WHAT YOU ARE ASKED TO DO |
Each line of the data below that contains "seeds" must be copied.
═════ RECORD EXCERPTS ═════
-- ==== Sys2Proof/Tests/Slice0.lean ====
section
/-! SUPPORT. Tests of the model, and for every statement with hypotheses a witness that they can be met. Expected values come
from the spec: the rules' own examples and spec/95_test_vectors.md, whose vector (S…, V…) each test names. -/

namespace Sys2Proof.Tests

open Sys2Proof Sys2Proof.Machine

/-! ### Helpers -/

/-- Registers set in a state. -/
def withRegs (rs : List (Reg × Byte)) (s : State) : State := rs.foldl (fun t p => t.setReg p.1 p.2) s

/-- `s` about to run the instruction word `w` at address `pc`. -/
def placed (pc : Word) (w : Nat) (s : State) : State := ({ s with pc := pc }).withFetchWord 16 w

/-- The state after one step of the instruction word `w` at address `pc`. -/
def after (pc : Word) (w : Nat) (s : State) : Option State :=
  match step (placed pc w s) with
  | .next t => some t
  | _ => none

/-- The state after one step command with the random byte `rb`. -/
def afterWith (rb : Byte) (pc : Word) (w : Nat) (s : State) : Option State :=
  match stepWith rb (placed pc w s) with
  | .next t => some t
  | _ => none

/-- The state after a schedule of commands. -/
def afterCommands (cs : List Command) (s : State) : Option State :=
  match runCommands cs s with
  | .next t => some t
  | _ => none

/-- The fault record as numbers: cause code, address, info. -/
def faultNumbers (s : State) : Option (Nat × Nat × Nat) := s.fault.map fun r => (r.cause.code, r.pc.toNat, r.info.toNat)

/-- The numbers of the cells that are On, counted from `j`. -/
def lit (j : Nat) : List Bool → List Nat
  | [] => []
  | true :: cells => j :: lit (j + 1) cells
  | false :: cells => lit (j + 1) cells

/-- `I = 0x300`, the sprite bytes there, and the position registers `V0`, `V1` on a clear display of one row of 64
cells (the rules hold for every `H`, and the vectors below stay in row 0). -/
def sprite (bytes : List Byte) (v0 v1 : Byte) : State :=
  withRegs [(0#4, v0), (1#4, v1)] (((State.resetWith ⟨64, 1, defaultFont⟩).setI 0x300#16).storeBytes 0x300 bytes)

/-! ### Well-formed lines (rules R72, R73, R78): each check refuses an ill-formed line -/

theorem test_wf_accepts :
    (⟨.loadImm, [.reg 3, .imm 0x7F]⟩ : Line).assemble = some (.loadImm 3#4 0x7F#8) ∧
    (⟨.jump, [.imm 0xFFF]⟩ : Line).assemble = some (.jump 0xFFF#12) ∧
    (⟨.draw, [.reg 0, .reg 1, .imm 5]⟩ : Line).assemble = some (.draw 0#4 1#4 5#4) ∧
    (⟨.shr, [.reg 3]⟩ : Line).assemble = some (.shr 3#4 0#4) ∧
    (⟨.skipKey, [.reg 15]⟩ : Line).assemble = some (.skipKey 15#4) := by decide

theorem test_wf_refuses_register_16 :
    (⟨.loadImm, [.reg 16, .imm 0]⟩ : Line).wellFormed = false ∧ (⟨.move, [.reg 0, .reg 16]⟩ : Line).wellFormed = false ∧
    (⟨.shl, [.reg 16]⟩ : Line).wellFormed = false ∧ (⟨.bcd, [.reg 16]⟩ : Line).wellFormed = false ∧
    (⟨.draw, [.reg 0, .reg 16, .imm 1]⟩ : Line).wellFormed = false := by decide

theorem test_wf_refuses_wide_immediate :
    (⟨.jump, [.imm 0x1000]⟩ : Line).wellFormed = false ∧ (⟨.addImm, [.reg 0, .imm 256]⟩ : Line).wellFormed = false ∧
    (⟨.draw, [.reg 0, .reg 1, .imm 16]⟩ : Line).wellFormed = false := by decide
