-- ==== Sys2Proof/Machine/Congruential.lean ====
section
/-! DEFINITION. The LCG engine (spec/42_lcg.md rules R115 to R118) and the LEH engine (spec/43_lehmer.md rules R130 to R132). -/

namespace Sys2Proof.Machine

/-! ## LCG -/

/-- The checks of CONS.LCG, in order (R115). -/
def lcgChecks (c : LcgCfg) : List Check :=
  [ (decide (c.mul.toNat < c.mod.toNat), .mulRange),
    (decide (c.inc.toNat < c.mod.toNat), .incRange),
    (decide (c.seed.toNat < c.mod.toNat), .seedRange),
    (obrReservedZero c.obr, .obrInvalid),
    (!obrPresent c.obr || decide (obrStart c.obr < obrEnd c.obr), .obrInvalid),
    (!obrPresent c.obr || decide (obrStart c.obr ≤ 63), .obrInvalid),
    (!obrPresent c.obr || decide (obrEnd c.obr ≤ 64), .obrInvalid) ]

/-- CONS.LCG (R84, R115, R116). -/
def execConsLcg (s : State) : Result :=
  construct (lcgChecks s.lcg.cfg) { s with lcg := { s.lcg with x := s.lcg.cfg.seed, valid := true } } s

/-- x' = (a * x + c) mod m, the multiply-add exact (R117). -/
def lcgNext (c : LcgCfg) (x : Word) : Word :=
  BitVec.ofNat 64 ((c.mul.toNat * x.toNat + c.inc.toNat) % c.mod.toNat)

/-- The output for a new state x': the whole of it, or (x' mod 2^end) >> start (R118; END is exclusive, 90_conflicts.md C1). -/
def lcgOut (obr x' : Word) : Word :=
  if obrPresent obr then BitVec.ofNat 64 ((x'.toNat % 2 ^ obrEnd obr) / 2 ^ obrStart obr) else x'

/-- ADV.LCG (R86, R117, R118). -/
def execAdvLcg (s : State) : Result :=
  let x' := lcgNext s.lcg.cfg s.lcg.x
  advance s.lcg.valid { s with lcg := { s.lcg with x := x' } } (lcgOut s.lcg.cfg.obr x') 0 s

/-! ## LEH -/

/-- The checks of CONS.LEH, in order (R130). -/
def lehChecks (c : LehCfg) : List Check :=
  [ (decide (c.mul.toNat < c.mod.toNat), .mulRange),
    (decide (c.seed.toNat < c.mod.toNat), .seedRange) ]

/-- CONS.LEH (R84, R130, R131). -/
def execConsLeh (s : State) : Result :=
  construct (lehChecks s.leh.cfg) { s with leh := { s.leh with x := s.leh.cfg.seed, valid := true } } s

/-- x' = (a * x) mod m, the product exact (R132). -/
def lehNext (c : LehCfg) (x : Word) : Word :=
  BitVec.ofNat 64 ((c.mul.toNat * x.toNat) % c.mod.toNat)

/-- ADV.LEH (R86, R132). -/
def execAdvLeh (s : State) : Result :=
  let x' := lehNext s.leh.cfg s.leh.x
  advance s.leh.valid { s with leh := { s.leh with x := x' } } x' 0 s

end Sys2Proof.Machine
end

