-- ==== Sys2Proof/Laws/PerInstr.lean ====
section
/-! SUPPORT. Families of facts about each command as syntax (LAWS.json, per_instruction). Family Fields: the fields of a
command's word (R61): the reserved fields are 0, ENG is the engine's number, IDX and OPC are as R63 says. -/

namespace Sys2Proof.Laws.Fields

/-- The operation of a command (R63). -/
def opcOf : Instr → Opc
  | .wrcfg _ _  => .wrcfg
  | .rdcfg _    => .rdcfg
  | .ldpreLcg _ | .ldpreLeh _ => .ldpre
  | .consLcg | .consLeh | .consLfg | .consLfsr | .consMsq | .consWh => .cons
  | .advLcg | .advLeh | .advLfg | .advLfsr | .advMsq | .advWh => .adv
  | .hpush _    => .hpush
  | .hclr       => .hclr

/-- The IDX of a command (R61, R63). -/
def idxOf : Instr → BitVec 8
  | .wrcfg r _  => r.index
  | .rdcfg r    => r.index
  | .ldpreLcg p | .ldpreLeh p => p.num
  | .consLcg | .consLeh | .consLfg | .consLfsr | .consMsq | .consWh => 0
  | .advLcg | .advLeh | .advLfg | .advLfsr | .advMsq | .advWh => 0
  | .hpush _ | .hclr => 0

/-- The fields of the word `mkWord` lays out. -/
theorem mkWord_fields (op : BitVec 8) (en : BitVec 4) (ix : BitVec 8) (d : Word) :
    (⟨mkWord op en ix, d⟩ : Command).opc = op ∧ (⟨mkWord op en ix, d⟩ : Command).eng = en ∧
    (⟨mkWord op en ix, d⟩ : Command).z1 = 0 ∧ (⟨mkWord op en ix, d⟩ : Command).idx = ix ∧
    (⟨mkWord op en ix, d⟩ : Command).z0 = 0 := by
  have ho := op.isLt
  have he := en.isLt
  have hi := ix.isLt
  have hw : (mkWord op en ix).toNat = op.toNat * 16777216 + en.toNat * 1048576 + ix.toNat * 256 := by
    simp only [mkWord, BitVec.toNat_ofNat]
    omega
  have field (lo len : Nat) (v : BitVec len)
      (h : (op.toNat * 16777216 + en.toNat * 1048576 + ix.toNat * 256) / 2 ^ lo % 2 ^ len = v.toNat) :
      (mkWord op en ix).extractLsb' lo len = v := by
    apply BitVec.eq_of_toNat_eq
    rw [BitVec.extractLsb'_toNat, hw, Nat.shiftRight_eq_div_pow, h]
  exact ⟨field 24 8 op (by omega), field 20 4 en (by omega), field 16 4 0 (show _ = 0 by omega), field 8 8 ix (by omega),
    field 0 8 0 (show _ = 0 by omega)⟩

/-- The fields of an encoded command. -/
def Statement (i : Instr) : Prop :=
  (encode i).opc = (opcOf i).num ∧ (encode i).eng = i.engine.num ∧ (encode i).z1 = 0 ∧ (encode i).idx = idxOf i ∧
    (encode i).z0 = 0

theorem wrcfg (r : CfgReg) (v : Word) : Statement (.wrcfg r v) := mkWord_fields _ _ _ _
theorem rdcfg (r : CfgReg) : Statement (.rdcfg r) := mkWord_fields _ _ _ _
theorem ldpreLcg (p : Preset) : Statement (.ldpreLcg p) := mkWord_fields _ _ _ _
theorem ldpreLeh (p : Preset) : Statement (.ldpreLeh p) := mkWord_fields _ _ _ _
theorem consLcg : Statement (.consLcg) := mkWord_fields _ _ _ _
theorem consLeh : Statement (.consLeh) := mkWord_fields _ _ _ _
theorem consLfg : Statement (.consLfg) := mkWord_fields _ _ _ _
theorem consLfsr : Statement (.consLfsr) := mkWord_fields _ _ _ _
theorem consMsq : Statement (.consMsq) := mkWord_fields _ _ _ _
theorem consWh : Statement (.consWh) := mkWord_fields _ _ _ _
theorem advLcg : Statement (.advLcg) := mkWord_fields _ _ _ _
theorem advLeh : Statement (.advLeh) := mkWord_fields _ _ _ _
theorem advLfg : Statement (.advLfg) := mkWord_fields _ _ _ _
theorem advLfsr : Statement (.advLfsr) := mkWord_fields _ _ _ _
theorem advMsq : Statement (.advMsq) := mkWord_fields _ _ _ _
theorem advWh : Statement (.advWh) := mkWord_fields _ _ _ _
theorem hpush (v : Word) : Statement (.hpush v) := mkWord_fields _ _ _ _
theorem hclr : Statement (.hclr) := mkWord_fields _ _ _ _

end Sys2Proof.Laws.Fields
end

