-- ==== Sys2Proof/Tests/Slice0.lean ====
section
/-! SUPPORT. Tests: well-formedness, decoding of words written out from the spec, one-step tests with expected values from
spec/95_test_vectors.md (the vector is named beside each), and for every obligation with hypotheses a witness that meets them. -/

namespace Sys2Proof.Tests
open Sys2Proof Sys2Proof.Machine

/-! ## Helpers -/

/-- The next state of an outcome. -/
def nextOf (r : Result) : Option State :=
  match r with
  | .next t => some t
  | .fault _ => none
  | .refused _ => none

/-- The response a command gets. -/
def answer (i : Instr) (s : State) : Option Response := (nextOf (exec i s)).bind State.rsp

/-- The status of what a step answers to a word and data. -/
def statusOf (w : CmdWord) (d : Word) : Option Status :=
  (nextOf (step (State.reset.withHost [.command ⟨w, d⟩]))).bind (fun t => t.rsp.map Response.status)

def withLcg (m a c seed obr x : Word) (v : Bool) : State := { State.reset with lcg := ⟨⟨m, a, c, seed, obr⟩, x, v⟩ }
def withLeh (m a seed x : Word) (v : Bool) : State := { State.reset with leh := ⟨⟨m, a, seed⟩, x, v⟩ }
def withLfg (m j k op : Word) (seeds h : List Word) (v : Bool) : State :=
  { State.reset with lfg := ⟨⟨m, j, k, op⟩, seeds.length, (List.range seeds.length).zip seeds, h, v⟩ }
def withLfsr (seed mask : Word) (r : Reg32) (v : Bool) : State := { State.reset with lfsr := ⟨⟨seed, mask⟩, r, v⟩ }
def withMsq (seed digits width x : Word) (v : Bool) : State := { State.reset with msq := ⟨⟨seed, digits, width⟩, x, v⟩ }
def withWh (a b c : Word) (x y z : Reg15) (v : Bool) : State := { State.reset with wh := ⟨⟨a, b, c⟩, x, y, z, v⟩ }

/-- A block with every engine constructed. -/
def running : State :=
  { State.reset with
    lcg  := (withLcg 100 7 3 1 0x040101 1 true).lcg
    leh  := (withLeh 7 3 1 1 true).leh
    lfg  := (withLfg 10 3 7 0 [6, 4, 2, 1, 8, 9, 3] [6, 4, 2, 1, 8, 9, 3] true).lfg
    lfsr := (withLfsr 7 3 7 true).lfsr
    msq  := (withMsq 42 2 0 42 true).msq
    wh   := (withWh 1 1 1 1 1 1 true).wh }

/-- A host that presents one command. -/
def presents (i : Instr) (s : State) : State := s.withHost [.command (encode i)]

/-! ## Well-formedness: each check has a term it refuses -/

theorem test_wf_refuses_wrcfg_hlen : Instr.wf (.wrcfg (.lfg .hlen) 5) = false := by decide
theorem test_wf_refuses_ldpreLeh_borland : Instr.wf (.ldpreLeh .borland) = false := by decide
theorem test_wf_refuses_ldpreLeh_ranqd1 : Instr.wf (.ldpreLeh .ranqd1) = false := by decide
theorem test_wf_takes_rdcfg_hlen : Instr.wf (.rdcfg (.lfg .hlen)) = true := by decide
theorem test_wf_takes_ldpreLeh_zx81 : Instr.wf (.ldpreLeh .zx81) = true := by decide

/-! ## Decoding: OPC 31:24, ENG 23:20, 0 19:16, IDX 15:8, 0 7:0, bit by bit (R61, R62, R63, R41, R67) -/

/-- OPC 00000001, ENG 0000 (LCG), IDX 00000011 (SEED). -/
theorem test_decode_wrcfg : decode ⟨0b00000001000000000000001100000000, 0x123456789ABCDEF0⟩ =
    .ok (.wrcfg (.lcg .seed) 0x123456789ABCDEF0) := by rfl
/-- OPC 00000001, ENG 0101 (WH), IDX 00000010 (SEED2). -/
theorem test_decode_wrcfg_wh : decode ⟨0b00000001010100000000001000000000, 7⟩ = .ok (.wrcfg (.wh .seed2) 7) := by rfl
/-- OPC 00000010, ENG 0010 (LFG), IDX 00000100 (HLEN). -/
theorem test_decode_rdcfg : decode ⟨0b00000010001000000000010000000000, 9⟩ = .ok (.rdcfg (.lfg .hlen)) := by rfl
/-- OPC 00000010, ENG 0001 (LEH), IDX 00000011 (SEED). -/
theorem test_decode_rdcfg_leh : decode ⟨0b00000010000100000000001100000000, 0⟩ = .ok (.rdcfg (.leh .seed)) := by rfl
/-- OPC 00000011, ENG 0000 (LCG), IDX 00000111 (RANQD1). -/
theorem test_decode_ldpreLcg : decode ⟨0b00000011000000000000011100000000, 0⟩ = .ok (.ldpreLcg .ranqd1) := by rfl
/-- OPC 00000011, ENG 0001 (LEH), IDX 00000011 (ZX81). -/
theorem test_decode_ldpreLeh : decode ⟨0b00000011000100000000001100000000, 0⟩ = .ok (.ldpreLeh .zx81) := by rfl
theorem test_decode_consLcg : decode ⟨0b00000100000000000000000000000000, 0x123⟩ = .ok .consLcg := by rfl
theorem test_decode_consLeh : decode ⟨0b00000100000100000000000000000000, 0⟩ = .ok .consLeh := by rfl
theorem test_decode_consLfg : decode ⟨0b00000100001000000000000000000000, 0⟩ = .ok .consLfg := by rfl
theorem test_decode_consLfsr : decode ⟨0b00000100001100000000000000000000, 0⟩ = .ok .consLfsr := by rfl
theorem test_decode_consMsq : decode ⟨0b00000100010000000000000000000000, 0⟩ = .ok .consMsq := by rfl
theorem test_decode_consWh : decode ⟨0b00000100010100000000000000000000, 0⟩ = .ok .consWh := by rfl
theorem test_decode_advLcg : decode ⟨0b00000101000000000000000000000000, 0xFFFF⟩ = .ok .advLcg := by rfl
theorem test_decode_advLeh : decode ⟨0b00000101000100000000000000000000, 0⟩ = .ok .advLeh := by rfl
theorem test_decode_advLfg : decode ⟨0b00000101001000000000000000000000, 0⟩ = .ok .advLfg := by rfl
theorem test_decode_advLfsr : decode ⟨0b00000101001100000000000000000000, 0⟩ = .ok .advLfsr := by rfl
theorem test_decode_advMsq : decode ⟨0b00000101010000000000000000000000, 0⟩ = .ok .advMsq := by rfl
theorem test_decode_advWh : decode ⟨0b00000101010100000000000000000000, 0⟩ = .ok .advWh := by rfl
/-- OPC 00000110, ENG 0010 (LFG), IDX 0. -/
theorem test_decode_hpush : decode ⟨0b00000110001000000000000000000000, 6⟩ = .ok (.hpush 6) := by rfl
/-- OPC 00000111, ENG 0010 (LFG), IDX 0. -/
theorem test_decode_hclr : decode ⟨0b00000111001000000000000000000000, 6⟩ = .ok .hclr := by rfl
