-- ==== Sys2Proof/Machine/Transmitter.lean ====
section
/-! DEFINITION. The Bus Transmitter family: DISPLAY, SHIFTB (spec/41_bus_transmitter.md), what a board shows (R101), and
the loss of power inside a command (R102). -/

namespace Sys2Proof.Machine

/-- DISPLAY: the whole buffer walk, then the latch pulse (R93). -/
def execDisplay (s : State) : Host.Outcome State Fault Refusal :=
  .next (s.transmit (displayTicks s.bufLength s.buf))

/-- SHIFTB: the shift primitive alone, no latch pulse (R96). -/
def execShiftb (order : BitVec 4) (byte : Byte) (s : State) : Host.Outcome State Fault Refusal :=
  .next (s.transmit (shiftByte 0 order byte))

/-- The events of a command, in order: DISPLAY and SHIFTB have some, the others none (R73, R93, R96, R110). -/
def commandTicks (s : State) : Instr → List Tick
  | .setnum _ _ => []
  | .settext _ _ _ _ => []
  | .clear _ => []
  | .putunit _ _ => []
  | .display => displayTicks s.bufLength s.buf
  | .shiftb order byte => shiftByte 0 order byte
  | .sethv _ => []
  | .setbrt _ => []
  | .setind _ => []

/-- Power lost inside a command, after its first `k` events: the state at the cut, where the run ends (R102, D18).
None when the command has no more than `k` events, for then it has completed. -/
def State.cutPower (s : State) (i : Instr) (k : Nat) : Option State :=
  if k < (commandTicks s i).length then some (State.ticks ((commandTicks s i).take k) s) else none

/-- `VisPattern(b, q) = VIS[40b + 10q + 9 : 40b + 10q]`, the pattern visible at field `q` of board `b` (R101), bit 0
first. -/
def State.visPattern (s : State) (b q : Nat) : List Bool :=
  (s.vis.drop (40 * b + 10 * q)).take 10

end Sys2Proof.Machine
end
═════
SOLVED EXERCISE |
def withLfg (m j k op : Word) (seeds h : List Word) (v : Bool) : State :=
  { State.reset with lfg := ⟨⟨m, j, k, op⟩, seeds.length, (List.range seeds.length).zip seeds, h, v⟩ }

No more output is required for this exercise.